───── SUPPLIED MATERIAL

-- ==== Sys2Proof/Laws/Lane.lean ====
section
/-! SUPPORT. What the shared shapes of instructions do for a thread that is issuing: lane, laneArch and the forms over it,
committing instructions, and the checks that come before a meaning. -/

namespace Sys2Proof.Machine

variable {s : State} {r : TRef} {t : Thread} {g : Wg} {u : Use} {body : TRef → Thread → Wg → State → State}

theorem Use.encFault_none (hs : u.allowed r.acc = true) (hp : u.priv = true → t.arch.sup = true)
    (hb : ∀ x ∈ u.regs ++ u.names, x < allotOf r g) : u.encFault r t g = none := by
  unfold Use.encFault
  have : ((u.regs ++ u.names).all fun x => decide (x < allotOf r g)) = true := by
    rw [List.all_eq_true]; simpa only [decide_eq_true_eq] using hb
  cases h : u.priv <;> simp_all

theorem Arch.poisonOf_none {a : Arch} {l : List Nat} (h : ∀ x ∈ l, (a.regs.get x).poison = none) :
    a.poisonOf l = none := by
  simpa [Arch.poisonOf, List.findSome?_eq_none_iff] using h

/-- An instruction whose registers are free and clean and whose class has room has its own meaning. -/
theorem State.act_of_free (hf : ∀ x ∈ u.regs, x ∉ t.busy) (hc : t.full u.cls u.counts = false)
    (hp : ∀ x ∈ u.reads, (t.arch.regs.get x).poison = none) : s.act u body r t g = body r t g s := by
  have : u.regs.any (fun x => t.busy.contains x) = false := by simpa using hf
  simp only [State.act, this, hc, Bool.or_self, Bool.false_eq_true, if_false, Arch.poisonOf_none hp]

/-- An instruction within a run has its own meaning. -/
theorem State.lane_of_ready (h : Ready s r t g u.reads u.writes) (hs : u.allowed r.acc = true)
    (hp : u.priv = true → t.arch.sup = true) (hn : ∀ x ∈ u.names, x < allotOf r g) (he : u.ends = false)
    (hg : u.guards = false) (hc : t.full u.cls u.counts = false) : s.lane u body = .next (body r t g s) := by
  have henc : u.encFault r t g = none := Use.encFault_none hs hp fun x hx => by
    rw [List.mem_append] at hx
    exact hx.elim (h.bound x) (hn x)
  have hact : s.act u body r t g = body r t g s := State.act_of_free h.free hc h.clean
  have hguard := h.guard
  have hends : u.endsFor r.acc = false := by simp [Use.endsFor, he]
  simp only [State.lane, h.cur, h.thread, h.wg, he, hends, h.noCommit, henc, h.noLoop, Bool.false_and]
  cases hgs : t.run.guard with
  | none => simp [hact]
  | some gs => simp [hact, hg, hguard gs hgs]

/-- An instruction that ends its run has its own meaning, whether or not the run holds a committing instruction. -/
theorem State.lane_of_ending (h : Ending s r t g u.reads) (hw : u.writes = []) (hs : u.allowed r.acc = true)
    (hp : u.priv = true → t.arch.sup = true) (hn : ∀ x ∈ u.names, x < allotOf r g) (he : u.ends = true)
    (hc : t.full u.cls u.counts = false) : s.lane u body = .next (body r t g s) := by
  have henc : u.encFault r t g = none := Use.encFault_none hs hp fun x hx => by
    rw [List.mem_append] at hx
    refine hx.elim (fun hx => h.bound x ?_) (hn x)
    simpa [Use.regs, hw] using hx
  have hact : s.act u body r t g = body r t g s :=
    State.act_of_free (fun x hx => h.free x (by simpa [Use.regs, hw] using hx)) hc h.clean
  have hends : u.endsFor r.acc = true := by
    cases hsl : u.slice <;> simp_all [Use.endsFor, Use.allowed]
  simp [State.lane, h.cur, h.thread, h.wg, he, hends, henc, h.guard, hact]

/-! ### Lane instructions (R80 to R82) -/

theorem State.laneArch_of_ok {f : Thread → Wg → Except Code Arch} {a : Arch} (h : Ready s r t g u.reads u.writes)
    (hs : u.allowed r.acc = true) (hp : u.priv = false) (hn : u.names = []) (he : u.ends = false) (hg : u.guards = false)
    (hc : u.cls = .none) (hf : f t g = .ok a) : s.laneArch u f = .next (passed s r t a u.size) := by
  have hl : t.full u.cls u.counts = false := by simp [hc, Thread.full]
  rw [State.laneArch, State.lane_of_ready h hs (by simp [hp]) (by simp [hn]) he hg hl]
  simp [hf, passed, State.pass, State.modThread_of_some h.thread]

theorem State.laneArch_of_error {f : Thread → Wg → Except Code Arch} {c : Code} (h : Ready s r t g u.reads u.writes)
    (hs : u.allowed r.acc = true) (hp : u.priv = false) (hn : u.names = []) (he : u.ends = false) (hg : u.guards = false)
    (hc : u.cls = .none) (hf : f t g = .error c) : s.laneArch u f = .next (faulted s r t c) := by
  have hl : t.full u.cls u.counts = false := by simp [hc, Thread.full]
  rw [State.laneArch, State.lane_of_ready h hs (by simp [hp]) (by simp [hn]) he hg hl]
  simp [hf, faulted]


@[simp] theorem Arch.raise_zero (a : Arch) : a.raise 0#6 = a := by simp [Arch.raise]

section forms

variable (hp : u.priv = false) (hn : u.names = []) (he : u.ends = false) (hg : u.guards = false) (hc : u.cls = .none)
include hp hn he hg hc

theorem laneV_of_ok {d : Nat} {f : Arch → LaneVal} {v : RegVal} {fl : FFlags} (h : Ready s r t g u.reads [d])
    (hs : u.allowed r.acc = true) (hf : f t.arch = .ok (v, fl)) :
    laneV u d f s = .next (passed s r t ((t.arch.setReg d v).raise fl) u.size) :=
  State.laneArch_of_ok (u := { u with writes := [d] }) h hs hp hn he hg hc (by simp [hf, Arch.putVal, Except.map])

theorem laneV_of_error {d : Nat} {f : Arch → LaneVal} {c : Code} (h : Ready s r t g u.reads [d])
    (hs : u.allowed r.acc = true) (hf : f t.arch = .error c) : laneV u d f s = .next (faulted s r t c) :=
  State.laneArch_of_error (u := { u with writes := [d] }) h hs hp hn he hg hc (by simp [hf, Except.map])

theorem laneX_of_ok {d : Nat} {f : Arch → LanePair} {lo hi : RegVal} (h : Ready s r t g u.reads [d, d + 1])
    (hs : u.allowed r.acc = true) (hf : f t.arch = .ok (lo, hi)) :
    laneX u d f s = .next (passed s r t ((t.arch.setReg d lo).setReg (d + 1) hi) u.size) :=
  State.laneArch_of_ok (u := { u with writes := [d, d + 1] }) h hs hp hn he hg hc
    (by simp [hf, Arch.setPair, Except.map])

theorem laneP_of_ok {d : Nat} {f : Arch → LanePred} {b : Bool} {fl : FFlags} (hw : u.writes = [])
    (h : Ready s r t g u.reads []) (hs : u.allowed r.acc = true) (hf : f t.arch = .ok (b, fl)) :
    laneP u d f s = .next (passed s r t ((t.arch.setPred d b).raise fl) u.size) :=
  State.laneArch_of_ok (by rw [hw]; exact h) hs hp hn he hg hc (by simp [hf, Except.map])

theorem laneP_of_error {d : Nat} {f : Arch → LanePred} {c : Code} (hw : u.writes = [])
    (h : Ready s r t g u.reads []) (hs : u.allowed r.acc = true) (hf : f t.arch = .error c) :
    laneP u d f s = .next (faulted s r t c) :=
  State.laneArch_of_error (by rw [hw]; exact h) hs hp hn he hg hc (by simp [hf, Except.map])

end forms

theorem lanePP_of_ready {d : Nat} {f : Arch → Bool} (h : Ready s r t g [] []) (ha : r.acc = false) :
    lanePP d f s = .next (passed s r t (t.arch.setPred d (f t.arch)) 4) :=
  State.laneArch_of_ok (u := {}) h (by simp [Use.allowed, ha]) rfl rfl rfl rfl rfl rfl

end Sys2Proof.Machine
end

──────────

EXERCISE DETAILS ▸ Go through the entries above and count the lines containing the word "guards"; give only that count.

OUTPUT ▸ 4